__WORK TO COMPLETE__
Repeat all the data that appears below, keeping it exact.

-*-

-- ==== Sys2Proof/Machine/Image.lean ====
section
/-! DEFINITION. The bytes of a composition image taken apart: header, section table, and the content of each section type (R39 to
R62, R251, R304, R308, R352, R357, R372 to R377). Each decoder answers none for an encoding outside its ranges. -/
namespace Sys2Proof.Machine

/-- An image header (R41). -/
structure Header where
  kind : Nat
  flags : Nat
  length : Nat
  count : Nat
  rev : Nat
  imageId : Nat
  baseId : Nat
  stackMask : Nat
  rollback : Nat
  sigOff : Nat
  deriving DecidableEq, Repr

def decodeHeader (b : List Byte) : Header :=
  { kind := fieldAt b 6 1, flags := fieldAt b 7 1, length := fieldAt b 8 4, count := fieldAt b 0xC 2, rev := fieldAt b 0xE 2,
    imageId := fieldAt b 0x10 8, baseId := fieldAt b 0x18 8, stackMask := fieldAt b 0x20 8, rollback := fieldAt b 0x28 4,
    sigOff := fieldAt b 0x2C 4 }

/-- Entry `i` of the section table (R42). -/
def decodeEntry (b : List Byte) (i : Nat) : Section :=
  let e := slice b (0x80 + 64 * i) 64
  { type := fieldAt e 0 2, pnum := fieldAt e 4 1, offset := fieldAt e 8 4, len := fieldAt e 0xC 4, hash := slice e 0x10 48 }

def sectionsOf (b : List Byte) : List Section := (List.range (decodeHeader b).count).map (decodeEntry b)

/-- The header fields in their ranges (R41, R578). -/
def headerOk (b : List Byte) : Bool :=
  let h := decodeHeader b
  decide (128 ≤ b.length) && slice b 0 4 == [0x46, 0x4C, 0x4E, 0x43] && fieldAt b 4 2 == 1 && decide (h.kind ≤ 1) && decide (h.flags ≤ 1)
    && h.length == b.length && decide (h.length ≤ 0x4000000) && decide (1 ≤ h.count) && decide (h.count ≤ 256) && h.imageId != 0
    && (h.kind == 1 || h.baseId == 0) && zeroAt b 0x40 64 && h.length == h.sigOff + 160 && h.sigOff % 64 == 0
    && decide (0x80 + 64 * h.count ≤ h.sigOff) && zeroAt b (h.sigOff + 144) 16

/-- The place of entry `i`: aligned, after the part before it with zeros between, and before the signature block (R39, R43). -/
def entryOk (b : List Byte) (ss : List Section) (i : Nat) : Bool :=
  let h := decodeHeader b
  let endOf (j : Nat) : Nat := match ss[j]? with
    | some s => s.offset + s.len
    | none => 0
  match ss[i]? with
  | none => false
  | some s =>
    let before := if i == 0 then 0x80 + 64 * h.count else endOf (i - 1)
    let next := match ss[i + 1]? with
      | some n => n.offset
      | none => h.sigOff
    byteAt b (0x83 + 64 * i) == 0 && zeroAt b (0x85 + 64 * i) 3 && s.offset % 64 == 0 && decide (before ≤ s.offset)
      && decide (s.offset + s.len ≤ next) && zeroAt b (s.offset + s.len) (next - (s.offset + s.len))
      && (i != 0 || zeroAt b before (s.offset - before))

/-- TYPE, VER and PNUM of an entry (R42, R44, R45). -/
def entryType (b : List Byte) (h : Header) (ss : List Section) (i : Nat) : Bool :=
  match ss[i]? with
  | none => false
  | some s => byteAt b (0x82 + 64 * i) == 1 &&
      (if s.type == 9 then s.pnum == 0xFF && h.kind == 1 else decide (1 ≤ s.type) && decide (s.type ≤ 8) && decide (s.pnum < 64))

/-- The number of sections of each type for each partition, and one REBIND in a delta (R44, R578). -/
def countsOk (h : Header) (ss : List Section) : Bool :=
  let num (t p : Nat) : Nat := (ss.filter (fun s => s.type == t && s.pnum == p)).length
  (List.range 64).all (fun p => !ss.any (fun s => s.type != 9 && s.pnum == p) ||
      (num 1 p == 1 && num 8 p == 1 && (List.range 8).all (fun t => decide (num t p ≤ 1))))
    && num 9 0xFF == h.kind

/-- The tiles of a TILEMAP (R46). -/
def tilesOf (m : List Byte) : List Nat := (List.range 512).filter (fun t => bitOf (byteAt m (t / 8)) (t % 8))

-*-

__TASK SOLUTION__
-- ==== Sys2Proof/Machine/Image.lean ====
section
/-! DEFINITION. The bytes of a composition image taken apart: header, section table, and the content of each section type (R39 to
R62, R251, R304, R308, R352, R357, R372 to R377). Each decoder answers none for an encoding outside its ranges. -/
namespace Sys2Proof.Machine

/-- An image header (R41). -/
structure Header where
  kind : Nat
  flags : Nat
  length : Nat
  count : Nat
  rev : Nat
  imageId : Nat
  baseId : Nat
  stackMask : Nat
  rollback : Nat
  sigOff : Nat
  deriving DecidableEq, Repr

def decodeHeader (b : List Byte) : Header :=
  { kind := fieldAt b 6 1, flags := fieldAt b 7 1, length := fieldAt b 8 4, count := fieldAt b 0xC 2, rev := fieldAt b 0xE 2,
    imageId := fieldAt b 0x10 8, baseId := fieldAt b 0x18 8, stackMask := fieldAt b 0x20 8, rollback := fieldAt b 0x28 4,
    sigOff := fieldAt b 0x2C 4 }

/-- Entry `i` of the section table (R42). -/
def decodeEntry (b : List Byte) (i : Nat) : Section :=
  let e := slice b (0x80 + 64 * i) 64
  { type := fieldAt e 0 2, pnum := fieldAt e 4 1, offset := fieldAt e 8 4, len := fieldAt e 0xC 4, hash := slice e 0x10 48 }

def sectionsOf (b : List Byte) : List Section := (List.range (decodeHeader b).count).map (decodeEntry b)

/-- The header fields in their ranges (R41, R578). -/
def headerOk (b : List Byte) : Bool :=
  let h := decodeHeader b
  decide (128 ≤ b.length) && slice b 0 4 == [0x46, 0x4C, 0x4E, 0x43] && fieldAt b 4 2 == 1 && decide (h.kind ≤ 1) && decide (h.flags ≤ 1)
    && h.length == b.length && decide (h.length ≤ 0x4000000) && decide (1 ≤ h.count) && decide (h.count ≤ 256) && h.imageId != 0
    && (h.kind == 1 || h.baseId == 0) && zeroAt b 0x40 64 && h.length == h.sigOff + 160 && h.sigOff % 64 == 0
    && decide (0x80 + 64 * h.count ≤ h.sigOff) && zeroAt b (h.sigOff + 144) 16

/-- The place of entry `i`: aligned, after the part before it with zeros between, and before the signature block (R39, R43). -/
def entryOk (b : List Byte) (ss : List Section) (i : Nat) : Bool :=
  let h := decodeHeader b
  let endOf (j : Nat) : Nat := match ss[j]? with
    | some s => s.offset + s.len
    | none => 0
  match ss[i]? with
  | none => false
  | some s =>
    let before := if i == 0 then 0x80 + 64 * h.count else endOf (i - 1)
    let next := match ss[i + 1]? with
      | some n => n.offset
      | none => h.sigOff
    byteAt b (0x83 + 64 * i) == 0 && zeroAt b (0x85 + 64 * i) 3 && s.offset % 64 == 0 && decide (before ≤ s.offset)
      && decide (s.offset + s.len ≤ next) && zeroAt b (s.offset + s.len) (next - (s.offset + s.len))
      && (i != 0 || zeroAt b before (s.offset - before))

/-- TYPE, VER and PNUM of an entry (R42, R44, R45). -/
def entryType (b : List Byte) (h : Header) (ss : List Section) (i : Nat) : Bool :=
  match ss[i]? with
  | none => false
  | some s => byteAt b (0x82 + 64 * i) == 1 &&
      (if s.type == 9 then s.pnum == 0xFF && h.kind == 1 else decide (1 ≤ s.type) && decide (s.type ≤ 8) && decide (s.pnum < 64))

/-- The number of sections of each type for each partition, and one REBIND in a delta (R44, R578). -/
def countsOk (h : Header) (ss : List Section) : Bool :=
  let num (t p : Nat) : Nat := (ss.filter (fun s => s.type == t && s.pnum == p)).length
  (List.range 64).all (fun p => !ss.any (fun s => s.type != 9 && s.pnum == p) ||
      (num 1 p == 1 && num 8 p == 1 && (List.range 8).all (fun t => decide (num t p ≤ 1))))
    && num 9 0xFF == h.kind

/-- The tiles of a TILEMAP (R46). -/
def tilesOf (m : List Byte) : List Nat := (List.range 512).filter (fun t => bitOf (byteAt m (t / 8)) (t % 8))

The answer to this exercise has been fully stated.